本発明は、コンピュータ読み取り可能な媒体または媒体類であって、(a)生化学的反応ネットワークにおける複数の反応物と複数の反応を関連づけるデータ構造であって、前記反応のそれぞれは、反応の基質として同定される反応物、反応の産物として同定される産物、および、基質と産物を関連づける化学量論係数を含み、少なくとも1つの反応は、調節された反応であるデータ構造と、(b)複数の反応のための制約セットであって、前記制約セットは、調節された反応のための可変制約を含む、媒体または媒体類を提供する。
(a)生化学的反応ネットワークにおける複数の反応物と複数の反応を関係づけるデータ構造、
ここで、該反応のそれぞれは、反応の基質として同定される反応物、反応の産物として同定される反応物、および、該基質と該産物とを関係づける化学量論係数を含み、該反応の少なくとも1つは調節された反応である;
(b)該調節された反応のための可変制約を含む、該複数の反応のための制約セット。
本発明(2)は、可変制約がデータ構造における少なくとも一つの反応の結果に依存する、本発明(1)のコンピュータ読み取り可能な媒体または媒体類である。
本発明(3)は、可変制約が調節事象の結果に依存する、本発明(1)のコンピュータ読み取り可能な媒体または媒体類である。
本発明(4)は、可変制約が時間に依存する、本発明(1)のコンピュータ読み取り可能な媒体または媒体類である。

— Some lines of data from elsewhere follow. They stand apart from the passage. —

-- ==== Sys2Proof/Laws/KeptRows.lean ====
section
/-! SUPPORT. What every command keeps (`Sys2Proof.Laws.Kept`). -/
namespace Sys2Proof.Machine
open State
set_option linter.all false
variable {P : State → Prop}

/-- The next state, where the outcome is one, has the property. -/
def resKeeps (P : State → Prop) : Res → Prop
  | .next t => P t
  | .fault _ => True
  | .refused _ => True

theorem execTickBoundary_kept (hP : Kept P) {s : State} (hs : P s) (m : TickMeas) : resKeeps P (execTickBoundary m s) := by
  unfold execTickBoundary
  show P _
  repeat' first
    | with_reducible assumption
    | with_reducible apply State.tickBoundary_kept hP

theorem execSetApply_kept (hP : Kept P) {s : State} (hs : P s)  : resKeeps P (execSetApply s) := by
  unfold execSetApply
  show P _
  repeat' first
    | with_reducible assumption
    | with_reducible apply State.setApply_kept hP

theorem execApplicationBoundary_kept (hP : Kept P) {s : State} (hs : P s) (stage : Stage) (m : Span) : resKeeps P (execApplicationBoundary stage m s) := by
  unfold execApplicationBoundary
  show P _
  repeat' first
    | with_reducible assumption
    | intro _
    | with_reducible apply State.boundary_kept hP
    | with_reducible apply State.act_kept hP
    | with_reducible apply State.flow_kept hP
    | with_reducible apply State.stage_kept hP

theorem execLtxRefMove_kept (hP : Kept P) {s : State} (hs : P s) (p : Fin 2) : resKeeps P (execLtxRefMove p s) := by
  unfold execLtxRefMove
  show P _
  repeat' first
    | with_reducible assumption
    | intro _
    | with_reducible apply State.act_kept hP
    | with_reducible apply State.ltxTake_kept hP

theorem execHuntMarkerMatch_kept (hP : Kept P) {s : State} (hs : P s) (k : Fin 9) (marker : BitVec 64) : resKeeps P (execHuntMarkerMatch k marker s) := by
  unfold execHuntMarkerMatch
  show P _
  repeat' first
    | with_reducible assumption
    | intro _
    | with_reducible apply State.abruptPhase_kept hP
    | with_reducible apply State.act_kept hP
    | with_reducible apply State.huntMatch_kept hP
    | with_reducible apply State.ltxChoose_kept hP

theorem execExpectedMarker_kept (hP : Kept P) {s : State} (hs : P s) (k : Fin 9) (header : BitVec 128) : resKeeps P (execExpectedMarker k header s) := by
  unfold execExpectedMarker
  show P _
  repeat' first
    | with_reducible assumption
    | intro _
    | with_reducible apply State.abruptPhase_kept hP
    | with_reducible apply State.act_kept hP
    | with_reducible apply State.expectedMarker_kept hP
    | with_reducible apply State.ltxChoose_kept hP
    | with_reducible apply State.openHosts_kept hP

theorem execStandardAlignmentChange_kept (hP : Kept P) {s : State} (hs : P s) (k : Fin 9) (st : Fin 3) : resKeeps P (execStandardAlignmentChange k st s) := by
  unfold execStandardAlignmentChange
  show P _
  repeat' first
    | with_reducible assumption
    | intro _
    | with_reducible apply State.abruptPhase_kept hP
    | with_reducible apply State.act_kept hP
    | with_reducible apply State.ltxChoose_kept hP
    | with_reducible apply State.openHosts_kept hP
    | with_reducible apply State.st_kept hP
    | with_reducible apply State.standardAlign_kept hP
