-- ==== Sys2Proof/Laws/State.lean ====
section
/-! SUPPORT. What each update of the state leaves of each field, and what a field of a register reads as after a write. -/
namespace Sys2Proof.Machine
namespace State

本発明(5)は、可変制約が生化学的反応ネットワーク関係物の存在に依存する、本発明(1)のコンピュータ読み取り可能な媒体または媒体類である。
本発明(6)は、関係物が、基質、産物、反応、タンパク質、巨大分子、酵素、および遺伝子からなる群より選択される、本発明(5)のコンピュータ読み取り可能な媒体または媒体類である。

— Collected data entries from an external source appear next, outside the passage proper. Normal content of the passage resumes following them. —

theorem test_hyp_SelfTestAndSecurity_lifeCycle :
    provisionable.wf ∧ provisionable.mayWrite .spi Reg.LCS_CTL.base ∧ (0x960000000001 : Word).toNat / 2 ^ 40 = 0x96 ∧ (0x950000000001 : Word).toNat / 2 ^ 40 ≠ 0x96 ∧
    provisionable.lcs = 0 ∧ (0x960000000001 : Word).toNat % 8 = 1 ∧ (0x960000000002 : Word).toNat % 8 = 2 ∧
    (let u := provisionable.useFree
     u.get Reg.LCS_STAT.IDENTITY_PRESENT = 1 ∧ u.sec.certBase ≠ [] ∧ u.sec.keys.head? = some ⟨true, false, 0, 0⟩) ∧
    (lifeAt 0 [] fun x => { x with certBase := [] }).useFree.sec.certBase = [] ∧ (lifeAt 0 [] fun x => { x with certBase := [] }).mayWrite .spi Reg.LCS_CTL.base ∧
    (lifeAt 2 [] id).mayWrite .spi Reg.LCS_CTL.base ∧ (lifeAt 2 [] id).lcs = 2 ∧ (0x960000000003 : Word).toNat % 8 = 3 ∧
    (lifeAt 2 [] fun x => { x with keys := [] }).useFree.tokenValid = false ∧ (lifeAt 2 [] fun x => { x with keys := [] }).wf ∧
    (lifeAt 4 [] id).lcs = 4 ∧ (lifeAt 3 [] id).lcs = 3 ∧ (lifeAt 3 [] id).mayWrite .spi Reg.LCS_CTL.base ∧ (0x960000000004 : Word).toNat % 8 = 4 := by
  (try dsimp only); and_intros <;> first | decide +kernel | exact ⟨Reg.LCS_CTL, [], by decide +kernel⟩

/-- Programming verifies or not: which of the two a move meets is a free value (log entries 1 and 12), and so is whether the token is valid. -/
theorem test_hyp_SelfTestAndSecurity_programs (n : Nat) (s : State) : (s.useFree.tokenValid = true ∨ s.useFree.tokenValid = false) ∧
    (State.freeBits { lifeAt 3 [] id with free := n } 1 = 1 ∨ State.freeBits { lifeAt 3 [] id with free := n } 1 ≠ 1) := by
  constructor
  · cases s.useFree.tokenValid <;> simp
  · exact Classical.em _

/-- Slot `slot` has the image given; slot B runs where `b` says so. -/
def slots (a b : List (Nat × Word)) (l : List (FRef × List Nat × Nat)) (f : Sec → Sec) : State :=
  lifeAt 2 l fun x => f { x with imageA := a, imageB := b }

theorem test_hyp_SelfTestAndSecurity_images :
    (slots [] [] [] id).wf ∧ (slots [] [] [] id).mayWrite .spi Reg.SEC_LOAD_CTL.base ∧ (slots [] [] [] id).isRunning 1 = false ∧
    (imaged [] fun q => { q with slotB := true }).isRunning 1 = true ∧ (imaged [] fun q => { q with slotB := true }).mayWrite .spi Reg.SEC_LOAD_CTL.base ∧
    (slots [] [] [(Reg.SEQ_SWAP.STATE, [], 2)] id).get Reg.SEQ_SWAP.STATE = 2 ∧ (slots [] [] [(Reg.SEQ_SWAP.STATE, [], 2)] id).mayWrite .spi Reg.SEC_LOAD_CTL.base ∧
    (slots [] [] [] id).get Reg.SEQ_SWAP.STATE ≠ 2 ∧ ¬ (1 ∈ (slots [] [] [] id).sec.verifying) ∧
    (slots [] [] [] fun x => { x with loadSlot := some 1 }).mayWrite .spi Reg.SEC_LOAD_DATA.base ∧
    (slots [] [] [] fun x => { x with loadSlot := some 1 }).sec.loadSlot = some 1 ∧ (slots [] [] [] id).mayWrite .spi Reg.SEC_LOAD_DATA.base ∧
    (slots [] [] [] id).sec.loadSlot = none ∧ (slots [] [] [] fun x => { x with loadSlot := some 1 }).isRunning 1 = false ∧
    (imaged [] fun q => { q with slotB := true }).isRunning 1 = true ∧ { (imaged [] fun q => { q with slotB := true }) with sec := { up.sec with loadSlot := some 1 } }.wf ∧ (slots [] [] [] id).image 1 = [] ∧ (slots [] [] [] id).released = true ∧
    (slots [] [] [] fun x => { x with verifying := [1, 0] }).sec.verifying = 1 :: [0] ∧ (slots [] [] [] fun x => { x with verifying := [1] }).sec.verifying = 1 :: [] ∧
    (slots [] [] [] fun x => { x with verifying := [1] }).wf ∧ (slots [] [] [] id).sec.verifying = [] ∧
    (slots [] [] [] fun x => { x with verifying := [1] }).verifyImage 1 ≠ 0 ∧ (slots [] [] [] fun x => { x with booting := false }).sec.booting = false := by
  and_intros <;> first | decide +kernel | exact ⟨Reg.SEC_LOAD_CTL, [], by decide +kernel⟩ | exact ⟨Reg.SEC_LOAD_DATA, [], by decide +kernel⟩

/-- The same with the strap's boot source. -/
def bootFrom (s : State) (src : Nat) : State := { s with part := { s.part with strap := src * 8 } }

/-- A boot over the Scrim, begun at tick 0, at tick `n`, after `k` restarts. -/
def scrimBoot (n k : Nat) : State :=
  bootFrom (slots [] [] [(Reg.SEQ_TICKNUM.TICKS, [], n)] fun x => { x with booting := true, bootTick := some 0, bootRestarts := k }) 2

theorem test_hyp_SelfTestAndSecurity_boot :
    (bootFrom (slots [] [] [] id) 0).wf ∧ (bootFrom (slots [] [] [] id) 1).bootSrc ≠ 0 ∧ (bootFrom (slots [] [] [] id) 0).bootSrc = 0 ∧
    (bootFrom (slots [] [] [] fun x => { x with booting := true }) 0).sec.booting = true ∧ (bootFrom (slots [] [] [] id) 0).sec.imageA = [] ∧
    (bootFrom (slots [(0, 1)] [] [] id) 0).sec.imageA ≠ [] ∧ (bootFrom (slots [(0, 1)] [] [] id) 0).sec.imageB = [] ∧
    (bootFrom (slots [(0, 1)] [] [] id) 0).sec.verifying = [] ∧ (bootFrom (slots [(0, 1)] [] [] id) 0).isRunning 1 = false ∧
    (bootFrom (slots [(0, 1)] [(0, 1)] [] id) 0).sec.imageB ≠ [] ∧ (scrimBoot 262144 2).wf ∧ (scrimBoot 262144 2).released = true ∧
    (scrimBoot 262144 2).sec.bootTick = some 0 ∧ (scrimBoot 262144 2).bootSrc = 2 ∧ 0 + 262144 ≤ (scrimBoot 262144 2).ticks ∧
    (scrimBoot 262144 2).sec.bootRestarts < 3 ∧ 3 ≤ (scrimBoot 262144 3).sec.bootRestarts ∧ (scrimBoot 262143 2).ticks < 0 + 262144 ∧
    up.sec.bootTick = none ∧ State.reset.released = false ∧ State.reset.wf := by
  and_intros <;> decide +kernel

theorem test_hyp_SelfTestAndSecurity_levels :
    (slots [] [] [] id).mayWrite .spi Reg.SEC_ARB_ADV.base ∧ (imaged [(Reg.SEC_IMGA.LEVEL, [], 5)] id).mayWrite .spi Reg.SEC_ARB_ADV.base ∧
    (0x690000000005 : Word).toNat / 2 ^ 40 = 0x69 ∧ (imaged [(Reg.SEC_IMGA.LEVEL, [], 5)] id).seq.imageRuns = true ∧
    (0x690000000005 : Word).toNat % 128 ≤ (imaged [(Reg.SEC_IMGA.LEVEL, [], 5)] id).get (State.imgLevel (imaged [(Reg.SEC_IMGA.LEVEL, [], 5)] id).seq.slotB.toNat) ∧
    (imaged [] id).get (State.imgLevel (imaged [] id).seq.slotB.toNat) < (0x690000000005 : Word).toNat % 128 ∧
    (slots [] [] [] id).mayWrite .spi Reg.SEC_REVOKE.base ∧ (0x680000000003 : Word).toNat / 2 ^ 40 ≠ 0x69 ∧ (imaged [] id).wf ∧
    (lifeAt 0 [(Reg.SEC_CFG.ATT_EN, [], 1)] id).lcs ≠ 1 := by
  and_intros <;> first | decide +kernel | exact ⟨Reg.SEC_ARB_ADV, [], by decide +kernel⟩ | exact ⟨Reg.SEC_REVOKE, [], by decide +kernel⟩

/-- Attestation enabled in the field, with the security record as `f` changes it. -/
def attests (f : Sec → Sec) : State := slots [] [] [(Reg.SEC_CFG.ATT_EN, [], 1)] f

theorem test_hyp_SelfTestAndSecurity_attestation :
    (attests id).wf ∧ (attests id).mayWrite .spi Reg.SEC_ATT_CTL.base ∧ (attests fun x => { x with attesting := true }).sec.attesting = true ∧
    (attests fun x => { x with attesting := true }).mayWrite .spi Reg.SEC_ATT_CTL.base ∧ (attests id).sec.attesting = false ∧
    (slots [] [] [(Reg.SEC_CFG.ATT_EN, [], 0)] id).get Reg.SEC_CFG.ATT_EN ≠ 1 ∧ (slots [] [] [(Reg.SEC_CFG.ATT_EN, [], 0)] id).mayWrite .spi Reg.SEC_ATT_CTL.base ∧
    (attests id).get Reg.SEC_CFG.ATT_EN = 1 ∧ (attests id).lcs = 2 ∧ (attests id).sec.epoch = none ∧ (attests id).sec.epochs < 8192 ∧
    8192 ≤ (attests fun x => { x with epochs := 8192 }).sec.epochs ∧ (attests fun x => { x with epoch := some 1, leaves := 1024 }).sec.epoch.isSome = true ∧
    1024 ≤ (attests fun x => { x with epoch := some 1, leaves := 1024 }).sec.leaves ∧ (attests fun x => { x with epoch := some 1, leaves := 1023 }).sec.leaves < 1024 ∧
    (attests id).released = true ∧ (lifeAt 1 [] id).lcs ≠ 0 ∧ (lifeAt 1 [] id).lcs ≠ 3 := by
  and_intros <;> first | decide +kernel | exact ⟨Reg.SEC_ATT_CTL, [], by decide +kernel⟩

/-! ## Witnesses: the management interfaces and the register bus -/

/-- Self-test state `st` (0 running, 3 critical). -/
def tested (st : Nat) : State := State.reset.put Reg.BST_STAT.STATE st

/-- `m` frozen in a released device. -/
def frozenUp (m : Master) : State := upWith [(Reg.MEM_FRZ.FROZEN, [], 2 ^ m.code)]

theorem test_hyp_ManagementInterfaces_spi :
    up.wf ∧ up.answers = true ∧ ({ up with clk := { up.clk with held := true } } : State).answers = false ∧ (tested 0).wf ∧ (tested 0).answers = true ∧
    (tested 0).bst = 0 ∧ State.servedInTest 0x1FFFF = true ∧ State.servedInTest 0x30000 = false ∧ (tested 0).frozen .spi = false ∧
    (tested 3).wf ∧ (tested 3).bst = 3 ∧ (tested 3).answers = true ∧ State.servedAfterCritical 0 = false ∧ State.servedAfterCritical 0x10000 = true ∧
    (frozenUp .spi).wf ∧ (frozenUp .spi).released = true ∧ (frozenUp .spi).frozen .spi = true ∧ up.busOpen .spi ∧ up.frozen .spi = false := by
  and_intros <;> decide +kernel

/-- A READ frame of address 0x010203 with a right CRC, and the CRC of any five octets. -/
def withCrc (l : List Byte) : List Byte := l ++ [BitVec.ofNat 8 (crc16Bytes l / 256), BitVec.ofNat 8 (crc16Bytes l)]

theorem test_hyp_ManagementInterfaces_frames :
    up.answers = true ∧ (withCrc [11, 1, 2, 3]).length = 6 ∧ crc16Bytes ((withCrc [11, 1, 2, 3]).take 4) = octField (withCrc [11, 1, 2, 3]) 4 2 ∧
    (withCrc [11, 1, 2]).length < 6 ∧ crc16Bytes ([11, 1, 2, 3, 0, 0]) ≠ octField [11, 1, 2, 3, 0, 0] 4 2 ∧
    (withCrc [2, 1, 2, 3, 0, 0, 0, 0, 0, 9]).length = 12 ∧
    crc16Bytes ((withCrc [2, 1, 2, 3, 0, 0, 0, 0, 0, 9]).take 10) = octField (withCrc [2, 1, 2, 3, 0, 0, 0, 0, 0, 9]) 10 2 ∧
    (withCrc [2, 1, 2, 3, 0, 0, 0, 0, 0]).length < 12 ∧ crc16Bytes ((withCrc [3, 1, 2, 3]).take 4) = octField (withCrc [3, 1, 2, 3]) 4 2 := by
  and_intros <;> decide +kernel

theorem test_hyp_ManagementInterfaces_i3c :
    up.answers = true ∧ (0x58 : BitVec 7).toNat = up.i3cTarget ∧ (0x59 : BitVec 7).toNat ≠ up.i3cTarget ∧ up.busOpen .i3c ∧
    ([1, 2, 3] : List Byte).drop 3 = ([] : List (List Byte)).flatten ∧ ([1, 2, 3, 4, 5, 6, 7, 8, 9, 10] : List Byte).drop 3 = [[4, 5, 6, 7, 8, 9], [10]].flatten ∧
    (∀ g ∈ ([[4, 5, 6, 7, 8, 9], [10]] : List (List Byte)).dropLast, g.length = 6) ∧ ([1, 2] : List Byte).length = 2 ∧ ([1] : List Byte).length = 1 ∧
    (0 : Nat) < (5 : BitVec 16).toNat ∧ (5 : BitVec 16).toNat < 6 ∧ up.mgmt.i3cAddr < 2 ^ 24 ∧
    up.narrowOk 0x2C0000 = true ∧ up.narrowOk 0x2FFFFF = true ∧ up.narrowOk 0x300000 = false ∧ 0xFFFFFF < 2 ^ 24 := by
  and_intros <;> decide +kernel

/-- The device has dynamic address 0x21, and answers in-band interrupts where an enabled source stands. -/
def addressed (l : List (FRef × List Nat × Nat)) : State := upWith ([(Reg.I3C_STAT.DA_VALID, [], 1), (Reg.I3C_STAT.DA, [], 0x21)] ++ l)

theorem test_hyp_ManagementInterfaces_addresses :
    (addressed []).wf ∧ (addressed []).get Reg.I3C_STAT.DA_VALID = 1 ∧ up.get Reg.I3C_STAT.DA_VALID ≠ 1 ∧ (0x21 : BitVec 7).toNat = (addressed []).get Reg.I3C_STAT.DA ∧
    (0x21 : BitVec 7).toNat = (addressed []).i3cTarget ∧ (addressed []).answers = true ∧ (0x58 : BitVec 7).toNat ≠ (addressed []).i3cTarget := by
  and_intros <;> decide +kernel

/-- An enabled interrupt source, with in-band interrupts enabled. -/
def interrupting (level pend : Bool) : State :=
  let s := addressed [(Reg.I3C_STAT.IBI_EN, [], 1), (Reg.MEM_EVT.VIOL, [], 1)]
  { s with mgmt := { s.mgmt with ibiLevel := level, ibiPend := pend } }

theorem test_hyp_ManagementInterfaces_ibi :
    (interrupting false false).wf ∧ (interrupting false false).answers = true ∧ (interrupting false false).get Reg.I3C_STAT.IBI_EN = 1 ∧
    (interrupting false false).get Reg.I3C_STAT.DA_VALID = 1 ∧ (interrupting false false).intWord &&& ((interrupting false false).liveAt Reg.INT_EN.base).toNat ≠ 0 ∧
    (interrupting true false).mgmt.ibiLevel = true ∧ (interrupting true false).mgmt.ibiPend = false ∧ (interrupting true true).mgmt.ibiPend = true ∧
    (addressed []).intWord &&& ((addressed []).liveAt Reg.INT_EN.base).toNat = 0 := by
  and_intros <;> decide +kernel

theorem test_hyp_ManagementInterfaces_jtag :
    (lifeAt 0 [] id).wf ∧ (lifeAt 0 [] id).busOpen .jtag ∧ (lifeAt 3 [] id).busOpen .jtag ∧ (lifeAt 2 [] id).lcs ≠ 0 ∧ (lifeAt 2 [] id).lcs ≠ 3 ∧
    (BitVec.ofNat 88 (2 ^ 87)).getLsbD 87 = true ∧ (BitVec.ofNat 88 (2 ^ 86)).getLsbD 87 = false := by
  and_intros <;> decide +kernel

本発明(7)は、生化学的反応ネットワークが代謝反応を含む、本発明(1)のコンピュータ読み取り可能な媒体または媒体類である。
本発明(8)は、調節データ構造をさらに含む、本発明(1)のコンピュータ読み取り可能な媒体または媒体類であって、可変制約が該調節データ構造によって表される調節事象の結果に依存する、媒体または媒体類である。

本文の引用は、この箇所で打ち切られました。